5. The green sand mold of claim 1, wherein the upper mold has a plurality of vent fins formed on the upper parting surface and extending in a width direction of the upper runner, two rows of the upper mold cores are respectively connected to two opposite sides of each upper riser in a length direction of the upper runner, and one vent fin is connected to one side of each upper mold core in the same row away from the upper riser.

6. The damp pattern sand mold according to claim 5, wherein the upper mold is formed with a vent bar on the upper parting surface, one vent bar being connected to each vent plate, and the vent bar being located between both ends of the vent plate.

7. The wet sand mold as claimed in claim 5, wherein both ends of the vent plate extend to the outside of two upper mold cores located at the head and the tail of the same row of the upper mold cores along the width direction of the upper runner, respectively, and the upper mold is formed with a vent bar connected with the vent plate and located at the middle of the vent plate on the upper parting surface.
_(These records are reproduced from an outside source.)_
/-- Bytes of the plane that one unit of an ACCUMULATE reaches through a window: 32 votes take 64 bytes
or, in a buffer of mode VOTE32, 128; a block takes 128. -/
def reachUnit (s : State) (slot : Fin 64) (fmt w : Nat) : Nat :=
  if fmt = 2 then (if bMode (bufAt s slot (nBuf w)).1 = 2 then 128 else 64) else 128

/-- Bytes that a request reaches, by the window that is tested: an ACCUMULATE reaches its units' bytes
in the plane, an ATOMIC its 8 bytes, and a request of length 0 is tested as one byte. -/
def reach (s : State) (slot : Fin 64) (op : Byte) (p : Packet) (w : Nat) : Nat :=
  let n := p.length.toNat
  if n = 0 then 1
  else if op = opATOMIC then 8
  else if op = opACCUMULATE then n / accUnitBytes p.sub.toNat * reachUnit s slot p.sub.toNat w
  else n

/-- The lowest-numbered valid window that contains the range and admits the source: its number and its
fields. -/
def findWindow (s : State) (slot : Fin 64) (src : BitVec 18) (op : Byte) (p : Packet) : Option (Nat × Nat) :=
  let hits := s.objs.filter (fun o =>
    let w := o.2.bits
    o.1.id == oJOB_WINDOW && o.1.owner == slot.succ && nValid w && nAdmits w src &&
    decide (nBase w ≤ p.va.toNat ∧ p.va.toNat + reach s slot op p w ≤ nBase w + nSize w))
  hits.foldl (fun (b : Option (Nat × Nat)) o =>
    match b with
    | none => some (o.1.sub.toNat, o.2.bits)
    | some c => if o.1.sub.toNat < c.1 then some (o.1.sub.toNat, o.2.bits) else b) none

/-! ### The checks (R360, orders 3 to 7) -/

/-- Refusal codes (table of refusal codes). -/
def rfWINDOW : Byte := 0x01
def rfBUSY : Byte := 0x02
def rfSTALE : Byte := 0x03
def rfBOUND : Byte := 0x04
def rfBAD_FIELD : Byte := 0x05
def rfBAD_LENGTH : Byte := 0x06
def rfSTATE : Byte := 0x07
def rfNO_RESOURCE : Byte := 0x08
def rfINTEGRITY : Byte := 0x09

/-- Status of the requester's task for a refusal code. -/
def refuseStatus (c : Byte) : BitVec 8 :=
  if c = rfWINDOW then stDENIED
  else if c = rfBUSY then stBUSY
  else if c = rfSTALE then stTIMEOUT
  else if c = rfBOUND then stBOUND
  else if c = rfBAD_FIELD then stBAD_FIELD
  else if c = rfBAD_LENGTH then stBAD_LENGTH
  else if c = rfSTATE then stSTATE
  else if c = rfNO_RESOURCE then stNO_RESOURCE
  else if c = rfINTEGRITY then stINTEGRITY
  else stINTERNAL

/-- Requests: the opcodes 0x00 to 0x0F and 0x13 to 0xFF are requests or reserved (R343). -/
def isRequest (op : Byte) : Bool := !(op == opRESP || op == opREFUSE || op == opACK)

/-- Virtual lanes of an opcode (R343). -/
def laneOk (op : Byte) (vl : BitVec 3) : Bool :=
  if op = opLOAD then vl == 1 || vl == 5
  else if op = opSTORE || op = opSIGNAL then vl == 1 || vl == 3 || vl == 4 || vl == 5
  else if op = opATOMIC then vl == 1 || vl == 3
  else if op = opACCUMULATE then vl == 3
  else false

/-- Check 3: opcode, sub, flags, RSV fields and the virtual lane (R343, R346 to R348). -/
def check3 (op : Byte) (p : Packet) : Bool :=
  laneOk op p.vl && p.rsvA == 0 && p.rsvB == 0 && !p.poison &&
  (if op = opATOMIC then decide (p.sub.toNat ≤ 6)
   else if op = opACCUMULATE then decide (p.sub.toNat ≤ 2)
   else p.sub == 0) &&
  !(p.fin && (op == opLOAD || op == opATOMIC))

/-- Check 5: length and alignment (R348, R312). -/
def check5 (op : Byte) (p : Packet) : Option Byte :=
  let n := p.length.toNat
  let va := p.va.toNat
  if op = opLOAD && n == 0 then some rfBAD_LENGTH
  else if (op = opLOAD || op = opSTORE) && decide (4096 < va % 4096 + n) then some rfBAD_FIELD
  else if op = opATOMIC && (va % 8 != 0 || n != 16) then some rfBAD_FIELD
  else if op = opSIGNAL && n != 0 then some rfBAD_FIELD
  else if op = opACCUMULATE && !accLenOk p.sub.toNat n then some rfBAD_LENGTH
  else none

/-- Whether a window grants a request's right, and its signal right (R360, check 6). -/
def granted (w : Nat) (op : Byte) (p : Packet) : Bool :=
  (if op = opLOAD then bitAt w 1
   else if op = opSTORE then bitAt w 2
   else if op = opATOMIC then bitAt w 3
   else if op = opACCUMULATE then bitAt w 4
   else true) &&
  (!(p.sig || op == opSIGNAL) || (bitAt w 5 && decide (nCtrLo w ≤ p.ctr.toNat ∧ p.ctr.toNat ≤ nCtrHi w)))

/-- The end of check 7 for an ACCUMULATE: mode, boundary, then the planes (R312, R347). -/
def check7acc (s : State) (slot : Fin 64) (w : Nat × Nat) (p : Packet) (va : Nat) : Except Byte Place :=
  let d := bufAt s slot (nBuf w.2)
  let fmt := p.sub.toNat
  if d.2 ≠ .ok then .error rfBOUND
  else if !bufDescOk (nBuf w.2) d.1 || !accModeOk fmt (bMode d.1) || va % bUnit d.1 ≠ 0 then .error rfBAD_FIELD
  else if va < bBase d.1 || decide (bPlane d.1 < va - bBase d.1 + max 1 (p.length.toNat / accUnitBytes fmt * bUnit d.1)) then
    .error rfBOUND
  else .ok ⟨va, nBuf w.2, va - bBase d.1, w.1⟩

/-- Check 7: the counter, the translation, then the buffer of an ACCUMULATE. -/
def check7 (s : State) (slot : Fin 64) (w : Nat × Nat) (op : Byte) (p : Packet) : Except Byte Place :=
  let va := nMap w.2 + (p.va.toNat - nBase w.2)
  let r := op == opLOAD || op == opATOMIC || op == opACCUMULATE
  let wr := op == opSTORE || op == opATOMIC || op == opACCUMULATE
  if (p.sig || op == opSIGNAL) && decide (ctrCount s slot ≤ p.ctr.toNat) then .error rfBOUND
  else if !mapped s slot va (reach s slot op p w.2) r wr then .error rfBOUND
  else if op = opACCUMULATE then check7acc s slot w p va
  else .ok ⟨va, 0, 0, w.1⟩

/-- Checks 3 to 7 of a request from a source for a job slot (R360). -/
def checkRequest (s : State) (slot : Fin 64) (src : BitVec 18) (op : Byte) (p : Packet) : Except Byte Place :=
  if !check3 op p then .error rfBAD_FIELD
  else if !depsApply (jobSt s slot) then .error rfSTATE
  else
    match check5 op p with
    | some c => .error c
    | none =>
      match findWindow s slot src op p with
      | none => .error rfWINDOW
      | some w => if granted w.2 op p then check7 s slot w op p else .error rfWINDOW

/-! ### Effects (R344 to R346) -/

/-- New value of an ATOMIC (R346). -/
def atomicNew (sub : Nat) (m a b : BitVec 64) : BitVec 64 :=
  match sub with
  | 0 => m + a
  | 1 => a
  | 2 => if m = b then a else m
  | 3 => if m.toNat ≤ a.toNat then m else a
  | 4 => if m.toNat ≤ a.toNat then a else m
  | 5 => if m.toInt ≤ a.toInt then m else a
  | _ => if m.toInt ≤ a.toInt then a else m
8. The green sand mold of claim 1, wherein a plurality of the upper mold cores are arranged in a plurality of rows and a plurality of columns, the upper runner is perpendicular to the lower runner, a plurality of the upper mold cores are arranged in a plurality of rows and a plurality of columns in the upper runner along opposite sides of the upper runner in the width direction, and a plurality of the lower mold cores are arranged in a plurality of rows and a plurality of columns in the lower runner along opposite sides of the lower runner in the length direction.

9. The green sand mold of claim 1, wherein a chill core protrudes from the top surface of the lower mold core, the chill core is used for molding a chill trough of the sand mold, a side chill core positioned below the chill core protrudes from a side wall of the lower mold core close to the chill core, and the side chill core is used for molding a side chill trough of the sand mold.